Danke schon mal im voraus


----------



## Gumbo (10. Juni 2005)

Erst einmal herzlich willkommen im Forum.


Zu deinem Anliegen: Was genau verstehst du unter dem Fixieren des iframe-Elements?


----------



## Ocelot (10. Juni 2005)

Danke 



Also, ich wollte eigntlich nur wissen ob es möglich wäre, dass beim Verändern des Browserfensters die Formatierung des Textes nicht verloren geht. Wie man ja auf dem einen Screenshot sehen kann verschiebt sich leider alles. 

Und da ich noch recht unerfahren in Sachen HTML usw. bin weiß ich nicht wie man das Problem beheben kann.


----------



## AKrebs70 (10. Juni 2005)

Hallo!

Warum machst Du das denn nicht über Tabellen?

Gruß Axel


----------



## Ocelot (10. Juni 2005)

Ja, das wäre eine Alternative. Nur leider hab ich da noch zu wenig Erfahrung um zu wissen wie ich die Sache anpacken soll. 

Deswegen will ich zuerst wissen ob es eine andere Möglichkeit gibt.


----------



## AKrebs70 (10. Juni 2005)

Jede andere Alternative ist hochswarscheinlich komplexer als mit Tabellen zu arbeiten.

Axel


----------



## Ocelot (10. Juni 2005)

Liegt vll daran dass ich noch nich mit Tabellen gearbeitet hab :>


----------



## AKrebs70 (10. Juni 2005)

solltest Du dich aber mit vertraut machen wenn Du Web-Seiten machen möchtes.

Zum Thema Tabellen:
http://de.selfhtml.org/html/tabellen/index.htm

Hilft dir bestimt weiter
Gruß Axel


----------



## Ocelot (10. Juni 2005)

Ok danke, ich werde es mir anschauen und einfach mal ausprobieren ... 

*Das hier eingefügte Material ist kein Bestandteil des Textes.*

-- ==== Sys2Proof/Laws/PerInstr.lean ====
section
/-! SUPPORT. The family `Encode` of statements about one instruction: its word decodes to it (R46-R73). A step that is no
instruction word has no word. -/

set_option Elab.async false
set_option linter.unusedSimpArgs false

namespace Sys2Proof.Laws.Encode

/-- The word of a well-formed instruction decodes to that instruction, and a reserved word to no instruction. -/
def Statement : Instr → Prop
  | .reservedEncoding w => encode (.reservedEncoding w) = some w ∧ ∀ r, decode w = .error r → decodeIssue w = .reservedEncoding w
  | i => ∀ w, encode i = some w → wellFormed i = true → decode w = .ok i


theorem faultMessageDelivery : ∀ z0, Statement (.faultMessageDelivery z0) := by
  intro z0 w hw hwf
  exact absurd hw (nofun)

theorem loadCompletion : ∀ z0, Statement (.loadCompletion z0) := by
  intro z0 w hw hwf
  exact absurd hw (nofun)

theorem storePerformAtHome : ∀ z0, Statement (.storePerformAtHome z0) := by
  intro z0 w hw hwf
  exact absurd hw (nofun)

theorem atomicAtHome : ∀ z0, Statement (.atomicAtHome z0) := by
  intro z0 w hw hwf
  exact absurd hw (nofun)

theorem remoteUpdate : ∀ z0, Statement (.remoteUpdate z0) := by
  intro z0 w hw hwf
  exact absurd hw (nofun)

theorem migrationDeparture : ∀ z0 z1, Statement (.migrationDeparture z0 z1) := by
  intro z0 z1 w hw hwf
  exact absurd hw (nofun)

theorem migrationArrival : ∀ z0, Statement (.migrationArrival z0) := by
  intro z0 w hw hwf
  exact absurd hw (nofun)

theorem codeAbsent : ∀ z0 z1, Statement (.codeAbsent z0 z1) := by
  intro z0 z1 w hw hwf
  exact absurd hw (nofun)

theorem codeStartMessage : ∀ z0 z1 z2, Statement (.codeStartMessage z0 z1 z2) := by
  intro z0 z1 z2 w hw hwf
  exact absurd hw (nofun)

theorem codeRefusal : ∀ z0 z1, Statement (.codeRefusal z0 z1) := by
  intro z0 z1 w hw hwf
  exact absurd hw (nofun)

theorem syncAccessServe : ∀ z0, Statement (.syncAccessServe z0) := by
  intro z0 w hw hwf
  exact absurd hw (nofun)

theorem syncRetryLimit : ∀ z0, Statement (.syncRetryLimit z0) := by
  intro z0 w hw hwf
  exact absurd hw (nofun)

theorem mailboxDelivery : ∀ z0, Statement (.mailboxDelivery z0) := by
  intro z0 w hw hwf
  exact absurd hw (nofun)

theorem resumeMessage : ∀ z0, Statement (.resumeMessage z0) := by
  intro z0 w hw hwf
  exact absurd hw (nofun)

theorem clusterControlWrite : ∀ z0, Statement (.clusterControlWrite z0) := by
  intro z0 w hw hwf
  exact absurd hw (nofun)

theorem clusterControlRead : ∀ z0, Statement (.clusterControlRead z0) := by
  intro z0 w hw hwf
  exact absurd hw (nofun)

theorem barrierRelease : ∀ z0, Statement (.barrierRelease z0) := by
  intro z0 w hw hwf
  exact absurd hw (nofun)

theorem heldFpTrapDelivery : ∀ z0, Statement (.heldFpTrapDelivery z0) := by
  intro z0 w hw hwf
  exact absurd hw (nofun)

theorem mmaEngineStart : ∀ z0, Statement (.mmaEngineStart z0) := by
  intro z0 w hw hwf
  exact absurd hw (nofun)

theorem mmaOperandsConsumed : ∀ z0, Statement (.mmaOperandsConsumed z0) := by
  intro z0 w hw hwf
  exact absurd hw (nofun)

theorem mmaCompletion : ∀ z0, Statement (.mmaCompletion z0) := by
  intro z0 w hw hwf
  exact absurd hw (nofun)

theorem accTransferCompletion : ∀ z0, Statement (.accTransferCompletion z0) := by
  intro z0 w hw hwf
  exact absurd hw (nofun)

theorem copyEngineStart : ∀ z0, Statement (.copyEngineStart z0) := by
  intro z0 w hw hwf
  exact absurd hw (nofun)

theorem copyCompletion : ∀ z0, Statement (.copyCompletion z0) := by
  intro z0 w hw hwf
  exact absurd hw (nofun)

theorem engineFiring : ∀ z0 z1, Statement (.engineFiring z0 z1) := by
  intro z0 z1 w hw hwf
  exact absurd hw (nofun)

theorem firingOperandsConsumed : ∀ z0 z1, Statement (.firingOperandsConsumed z0 z1) := by
  intro z0 z1 w hw hwf
  exact absurd hw (nofun)

theorem firingCompletion : ∀ z0 z1, Statement (.firingCompletion z0 z1) := by
  intro z0 z1 w hw hwf
  exact absurd hw (nofun)

theorem bankGateEffect : ∀ z0 z1, Statement (.bankGateEffect z0 z1) := by
  intro z0 z1 w hw hwf
  exact absurd hw (nofun)

theorem bankWakeEnd : ∀ z0 z1, Statement (.bankWakeEnd z0 z1) := by
  intro z0 z1 w hw hwf
  exact absurd hw (nofun)

theorem allocationClearDone : ∀ z0, Statement (.allocationClearDone z0) := by
  intro z0 w hw hwf
  exact absurd hw (nofun)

Aber trotzdem würde es mich mal interessieren ob es auch anders ginge.


----------



## AKrebs70 (10. Juni 2005)

http://de.selfhtml.org

Soltest Du dir in den Favoriten paken. Ich glaube jeder hier in diesem Forum hat ja mal irgendwann angefangen und blieb bei selfhtml hängen. Meiner Meinung nach wohl die beste Lektuere in sachen HTML.

Gruß Axel


----------